Boost logo

Boost :

From: Sebastian Redl (sebastian.redl_at_[hidden])
Date: 2006-09-07 16:00:09


On Wed, September 6, 2006 7:30 pm, Stefan Seefeld wrote:
> Have you followed the discussions around my proposal for an XML API in
> boost that I implemented on top of libxml2 (http://xmlsoft.org/) ?

I wasn't around for the early discussions, but have caught up on them now.
It's
an interesting discussion, though I'm not sure how relevant it is. I'll
elaborate later.

> I think that starting a new implementation from scratch is the wrong
> way to approach this (rather big) topic.
>
> This in particular since an 'XML library' shouldn't just provide
> ways to de- and encode XML documents into generic tree structures, but
> instead needs to provide quite a substantional amount of functionality in
> order to be considered complete (even if you approach this in a modular
> way). As an example, imagine querying your DOM-like structure with an
> XPath expression. Think about all this does involve, from regular
> expression handling, over XPath pattern matching, http lookup, entity
> handling, unicode, etc., etc.
>
> This is why I don't think that you should think about such a project
> one step at a time (e.g. the 'XML reading side of things').

It seems to me that your earlier proposal was mainly about a few API
specifications, that were then supposed to be implemented somehow -
preferably
on top of an existing XML library, in order to avoid reinventing the wheel.

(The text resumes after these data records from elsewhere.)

-- ==== Sys2Proof/Certificates/Slice0/Obligations.lean ====
section
/-! DEFINITION. The statements for the provers, with the rows and the terms they are written over. -/

namespace Sys2Proof.Machine

/-! ### Terms of the statements -/

/-- The state after a front-end trigger to port d: the slot is counted, and value v is on its way to result port k of
the issuing gang, landing lat cycles after the trigger (02_bundle R33, 00_scope R10). -/
def feLanding (s : State) (is : Issue) (d k lat : Nat) (v : TV) : State :=
  postLand (fired s is d) (slotOwner s is d) (s.now + lat) (.feRes k v)

/-- An operation of I0 and I1 that reads opa and its trigger: port and result offsets, latency, value. -/
structure IntRow where
  ins  : BitVec 5 → BitVec 1 → BitVec 9 → Instr
  port : Nat
  res  : Nat
  lat  : Nat
  val  : Word → Word → Word

/-- Two words as the R93 form of an operation reads and delivers them. -/
def wForm (f : BitVec 32 → BitVec 32 → BitVec 32) (a t : Word) : Word := (f (a.setWidth 32) (t.setWidth 32)).signExtend 64

/-- A compare's result. -/
def bit (p : Prop) [Decidable p] : Word := if p then 1 else 0

/-- 04_scalar R94, R95, R97, R98: results in port r at c+1, in port m at c+3. -/
def arithRows : List IntRow :=
  [⟨.add, 2, 0, 1, fun a t => a + t⟩, ⟨.sub, 3, 0, 1, fun a t => a - t⟩, ⟨.and, 5, 0, 1, fun a t => a &&& t⟩,
   ⟨.or, 6, 0, 1, fun a t => a ||| t⟩, ⟨.xor, 7, 0, 1, fun a t => a ^^^ t⟩, ⟨.andn, 8, 0, 1, fun a t => a &&& ~~~t⟩,
   ⟨.shl, 9, 0, 1, fun a t => BitVec.ofNat 64 (a.toNat * 2 ^ (t.toNat % 64))⟩,
   ⟨.shr, 10, 0, 1, fun a t => BitVec.ofNat 64 (a.toNat / 2 ^ (t.toNat % 64))⟩,
   ⟨.sar, 11, 0, 1, fun a t => BitVec.ofInt 64 (a.toInt / 2 ^ (t.toNat % 64))⟩,
   ⟨.rol, 12, 0, 1, fun a t => a.rotateLeft (t.toNat % 64)⟩,
   ⟨.addW, 40, 0, 1, wForm fun a t => a + t⟩, ⟨.subW, 41, 0, 1, wForm fun a t => a - t⟩,
   ⟨.shlW, 42, 0, 1, wForm fun a t => a <<< (t.toNat % 32)⟩, ⟨.shrW, 43, 0, 1, wForm fun a t => a >>> (t.toNat % 32)⟩,
   ⟨.sarW, 44, 0, 1, wForm fun a t => a.sshiftRight (t.toNat % 32)⟩,
   ⟨.rolW, 45, 0, 1, wForm fun a t => a.rotateLeft (t.toNat % 32)⟩]

def mulRows : List IntRow :=
  [⟨.mul, 13, 1, 3, fun a t => BitVec.ofNat 64 (a.toNat * t.toNat)⟩,
   ⟨.mulh, 14, 1, 3, fun a t => (BitVec.ofInt 128 (a.toInt * t.toInt)).extractLsb' 64 64⟩,
   ⟨.mulhu, 15, 1, 3, fun a t => (BitVec.ofNat 128 (a.toNat * t.toNat)).extractLsb' 64 64⟩,
   ⟨.mulW, 46, 1, 3, wForm fun a t => BitVec.ofNat 32 (a.toNat * t.toNat)⟩,
   ⟨.mulhW, 47, 1, 3, wForm fun a t => (BitVec.ofInt 64 (a.toInt * t.toInt)).extractLsb' 32 32⟩,
   ⟨.mulhuW, 48, 1, 3, wForm fun a t => (BitVec.ofNat 64 (a.toNat * t.toNat)).extractLsb' 32 32⟩]

def minMaxRows : List IntRow :=
  [⟨.min, 19, 0, 1, fun a t => if a.toInt < t.toInt then a else t⟩,
   ⟨.max, 20, 0, 1, fun a t => if a.toInt < t.toInt then t else a⟩,
   ⟨.minu, 21, 0, 1, fun a t => if a.toNat < t.toNat then a else t⟩,
   ⟨.maxu, 22, 0, 1, fun a t => if a.toNat < t.toNat then t else a⟩,
   ⟨.minW, 52, 0, 1, wForm fun a t => if a.toInt < t.toInt then a else t⟩,
   ⟨.maxW, 53, 0, 1, wForm fun a t => if a.toInt < t.toInt then t else a⟩,
   ⟨.minuW, 54, 0, 1, wForm fun a t => if a.toNat < t.toNat then a else t⟩,
   ⟨.maxuW, 55, 0, 1, wForm fun a t => if a.toNat < t.toNat then t else a⟩]

def fieldRows : List IntRow :=
  [⟨.sext, 28, 0, 1, fun a t =>
     let n := t.toNat % 128
     if n = 0 then 0 else if 64 ≤ n then a else (a <<< (64 - n)).sshiftRight (64 - n)⟩,
   ⟨.zext, 29, 0, 1, fun a t =>
     let n := t.toNat % 128
     if 64 ≤ n then a else BitVec.ofNat 64 (a.toNat % 2 ^ n)⟩,
   ⟨.extr, 26, 0, 1, fun a t =>
     let pos := t.toNat % 64
     let l := min (t.extractLsb' 8 7).toNat (64 - pos)
     if l = 0 then 0
     else if t.getLsbD 15 then ((a >>> pos) <<< (64 - l)).sshiftRight (64 - l) else ((a >>> pos) <<< (64 - l)) >>> (64 - l)⟩]

def compareRows : List IntRow :=
  [⟨.cmpeq, 31, 3, 1, fun a t => bit (a = t)⟩, ⟨.cmpne, 32, 3, 1, fun a t => bit (a ≠ t)⟩,
   ⟨.cmplt, 33, 3, 1, fun a t => bit (a.toInt < t.toInt)⟩, ⟨.cmpltu, 34, 3, 1, fun a t => bit (a.toNat < t.toNat)⟩,
   ⟨.cmple, 35, 3, 1, fun a t => bit (a.toInt ≤ t.toInt)⟩, ⟨.cmpleu, 36, 3, 1, fun a t => bit (a.toNat ≤ t.toNat)⟩,
   ⟨.cmpbit, 37, 3, 1, fun a t => bit (a.toNat / 2 ^ (t.toNat % 64) % 2 = 1)⟩,
   ⟨.cmpeqW, 58, 3, 1, fun a t => bit (a.setWidth 32 = t.setWidth 32)⟩,
   ⟨.cmpneW, 59, 3, 1, fun a t => bit (a.setWidth 32 ≠ t.setWidth 32)⟩,
   ⟨.cmpltW, 60, 3, 1, fun a t => bit ((a.setWidth 32).toInt < (t.setWidth 32).toInt)⟩,
   ⟨.cmpltuW, 61, 3, 1, fun a t => bit ((a.setWidth 32).toNat < (t.setWidth 32).toNat)⟩,
   ⟨.cmpleW, 62, 3, 1, fun a t => bit ((a.setWidth 32).toInt ≤ (t.setWidth 32).toInt)⟩,
   ⟨.cmpleuW, 63, 3, 1, fun a t => bit ((a.setWidth 32).toNat ≤ (t.setWidth 32).toNat)⟩]

/-- Every operation of a list lands its value: opa and the trigger are read, the tags are joined (04_scalar R84, R92). -/
def rowsLand (rows : List IntRow) : Prop :=
  ∀ (s : State) (is : Issue) (g : BitVec 5) (u : BitVec 1) (src : BitVec 9), ∀ r ∈ rows,
    slotRuns s is g (intPort u r.port) →
    exec (r.ins g u src) s = .next (feLanding s is (intPort u r.port) (intRes u r.res) r.lat
      ⟨r.val (feOpd s is (intPort u 0)).val (readFE s is src).val, (feOpd s is (intPort u 0)).df || (readFE s is src).df⟩)

/-- A sound condition of the front-end destination d of a plain move (02_bundle R41 to R43, R48). -/
def keepsTag (d : Nat) : Bool := d < 64 || d = 128 || d = 129 || d = 192 || d = 193 || d = 256 || d = 257 || (288 ≤ d && d < 296)

/-- The two operands of a divide as R96 reads them, and its result at width n. -/
def divideResult (n : Nat) (signed rem : Bool) (a t : BitVec n) : BitVec n :=
  if t = 0 then (if rem then a else BitVec.allOnes n)
  else if rem then BitVec.ofNat n (a.toNat % t.toNat)
  else if signed then BitVec.ofInt n (a.toInt.tdiv t.toInt)
  else BitVec.ofNat n (a.toNat / t.toNat)

/-- A divide: instruction, port offset, 32-bit form, signed, remainder. -/
structure DivRow where
  ins  : BitVec 5 → BitVec 1 → BitVec 9 → Instr
  port : Nat
  w32  : Bool
  signed : Bool
  rem  : Bool

def divRows : List DivRow :=
  [⟨.divs, 16, false, true, false⟩, ⟨.divu, 17, false, false, false⟩, ⟨.remu, 18, false, false, true⟩,
   ⟨.divsW, 49, true, true, false⟩, ⟨.divuW, 50, true, false, false⟩, ⟨.remuW, 51, true, false, true⟩]

def DivRow.zero (r : DivRow) (t : Word) : Bool := if r.w32 then t.setWidth 32 = (0 : BitVec 32) else t = 0
def DivRow.val (r : DivRow) (a t : Word) : Word :=
  if r.w32 then (divideResult 32 r.signed r.rem (a.setWidth 32) (t.setWidth 32)).signExtend 64
  else divideResult 64 r.signed r.rem a t

/-- An operation of one operand, its trigger. -/
structure UnaryRow where
  ins  : BitVec 5 → BitVec 1 → BitVec 9 → Instr
  port : Nat
  val  : Word → Nat

def unaryRows : List UnaryRow :=
  [⟨.clz, 23, fun t => ((List.range 64).find? fun i => t.getLsbD (63 - i)).getD 64⟩,
   ⟨.ctz, 24, fun t => ((List.range 64).find? fun i => t.getLsbD i).getD 64⟩,
   ⟨.popc, 25, fun t => ((List.range 64).filter fun i => t.getLsbD i).length⟩,
   ⟨.clzW, 56, fun t => ((List.range 32).find? fun i => t.getLsbD (31 - i)).getD 32⟩,
   ⟨.ctzW, 57, fun t => ((List.range 32).find? fun i => t.getLsbD i).getD 32⟩]

/-- An operation that reads opa, opc and its trigger. -/
structure TernaryRow where
  ins  : BitVec 5 → BitVec 1 → BitVec 9 → Instr
  port : Nat
  val  : Word → Word → Word → Word

def addshRow : TernaryRow := ⟨.addsh, 4, fun a c t => a + t <<< (c.toNat % 64)⟩

def insRow : TernaryRow :=
  ⟨.ins, 27, fun a c t =>
     let pos := t.toNat % 64
     let l := min (t.extractLsb' 8 7).toNat (64 - pos)
     let mask : Word := BitVec.ofNat 64 (2 ^ l - 1) <<< pos
     (a &&& ~~~mask) ||| ((c <<< pos) &&& mask)⟩

def selRow : TernaryRow := ⟨.sel, 30, fun a c t => if t = 0 then c else a⟩

/-- An operation that reads opa, opc and its trigger lands its value with the three tags joined (04_scalar R84). -/
def ternaryLands (r : TernaryRow) : Prop :=
  ∀ (s : State) (is : Issue) (g : BitVec 5) (u : BitVec 1) (src : BitVec 9), slotRuns s is g (intPort u r.port) →
    let a := feOpd s is (intPort u 0)
    let c := feOpd s is (intPort u 1)
    let t := readFE s is src
    exec (r.ins g u src) s = .next (feLanding s is (intPort u r.port) (intRes u 0) 1
      ⟨r.val a.val c.val t.val, a.df || c.df || t.df⟩)

/-- The window of a space for a gang of w tiles: first address and size (06_region R142). -/
def windowOf (w sp : Nat) : Nat × Nat :=
  match sp with
  | 0 => (0, 2 ^ 22)
  | 1 => (2 ^ 32, if w = 1 then 0 else w * 2 ^ 22)
  | 2 => (2 ^ 40, 2 ^ 38)
  | _ => (2 ^ 48, 2 ^ 48)

/-- Address a lies in the window of space sp. -/
def inWindow (w sp a : Nat) : Bool := (windowOf w sp).1 ≤ a && a < (windowOf w sp).1 + (windowOf w sp).2

/-! ### Terms for C -/

/-- A trigger of C runs untagged: its value, and c.opa or c.opb where it reads them (04_scalar R85). -/
def ctlRuns (s : State) (is : Issue) (g : BitVec 5) (d : Nat) (src : BitVec 9) (a b : Bool) : Prop :=
  slotRuns s is g d ∧ (readFE s is src).df = false ∧ (a = true → (feOpd s is 256).df = false) ∧
    (b = true → (feOpd s is 257).df = false)

/-- The state with the block record of the issuing gang changed and the slot counted. -/
def withBlock (s : State) (is : Issue) (d : Nat) (f : Block → Block) : State :=
  modGang (fired s is d) is.gang fun gg => { gg with blk := f gg.blk }

/-- An exit of C: instruction, port, whether it reads c.opa, target, argument, from the trigger value and c.opa. -/
structure ExitRow where
  ins  : BitVec 5 → BitVec 9 → Instr
  port : Nat
  opa  : Bool
  tgt  : Word → Word → Word
  aux  : Word → Word → Word

/-- 05_sequencer R111, R133, R134. -/
def exitRows : List ExitRow :=
  [⟨.jmp, 258, false, fun t _ => t, fun _ _ => 0⟩, ⟨.jmpr, 259, true, fun t a => a + t, fun _ _ => 0⟩,
   ⟨.call, 260, false, fun t _ => t, fun _ _ => 0⟩, ⟨.callr, 261, true, fun t a => a + t, fun _ _ => 0⟩,
   ⟨.ret, 262, false, fun _ _ => 0, fun _ _ => 0⟩,
   ⟨.trap, 280, false, fun t _ => (t.extractLsb' 0 16).setWidth 64, fun _ _ => 0⟩,
   ⟨.sys, 281, true, fun t _ => (t.extractLsb' 0 16).setWidth 64, fun _ a => a⟩,
   ⟨.evret, 282, false, fun _ _ => 0, fun _ _ => 0⟩,
   ⟨.halt, 284, false, fun t _ => (t.extractLsb' 0 8).setWidth 64, fun _ _ => 0⟩]

/-- The cycle as the issuing tile reads it, and the cycles since its segment's origin. -/
def cycleOf (s : State) (is : Issue) : Word := tileCyc s is.gang
def sinceOrigin (s : State) (is : Issue) : Word := tileCyc s is.gang - (gangOf s is.gang).origin

/-! ### Terms for moves into slabs -/

/-- What a move of an S, P or K value to port d changes in a slab (02_bundle R41, R44 to R48, R379): a mask register, a
microprogram parameter, a field of a staged shape register, or an operand port in the bank of its trigger. -/
def slabMove (hand : Bool) (d : Nat) (v : TV) (sl : Slab) : Slab :=
  if d < 120 then { sl with k := tabPut sl.k (d - 112) v.val }
  else if 600 ≤ d ∧ d < 608 then { sl with mx := { sl.mx with mp := tabPut sl.mx.mp (d - 600) v.val } }
  else if 736 ≤ d then
    { sl with shadow := tabPut sl.shadow ((d - 736) / 4) (shapePutField ((d - 736) / 4) ((d - 736) % 4)
      (tabGetD (shapeReset ((d - 736) / 4)) sl.shadow ((d - 736) / 4)) v.val) }
  else if hand = true ∧ bankedPort (1000 + d) = true then { sl with hports := tabPut sl.hports (1000 + d) v }
  else { sl with ports := tabPut sl.ports (1000 + d) v }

This idea certainly has a lot of merit, but it also has some distinct
disadvantages.

First, an API specification is nice for standardization, but not very usable
within the context of Boost. In order to be useful, there must be at least
one
implementation of the API. Otherwise, the specification is worth nothing
to the
end user.
This implementation must exist within Boost, i.e. it must be completely
contained within Boost. Libraries like Regex and Iostreams offer enhanced
functionality if certain external libraries are available, but they will work
without them, too. Obviously, the Xml library could not work without the
external XML implementation if it is just a wrapper around it.
This means that, if the library is a wrapper around an external one, the
external library (let's for argument's sake assume libxml2, which seems to
bring
less licensing trouble compared to Xerces, the only other sufficiently
complete
XML library I can think of) must be distributed with Boost.
What does this entail?
The library must build as part of Boost. I haven't checked, but I assume
libxml2's build system right now is based on automake. That would have to be
translated to Boost.Build. As part of this process, configuration macros
might
need to be translated. This could easily lead to a real fork of the code
base.
Unless Boost wants to rely on the regression testing done by the authors of
libxml2, regression tests, portability tests and everything else must be
written and maintained.
And last but certainly not least, there's the licensing issue. Boost is
working
hard to get all code under the Boost license. Would we want an external
library
under any other license, no matter how permissive, in that code base? Or
would
the authors of libxml2 permit relicensing of the source? (As a programmer,
I'd
rather reimplement a library than pursuing such goals. ;) )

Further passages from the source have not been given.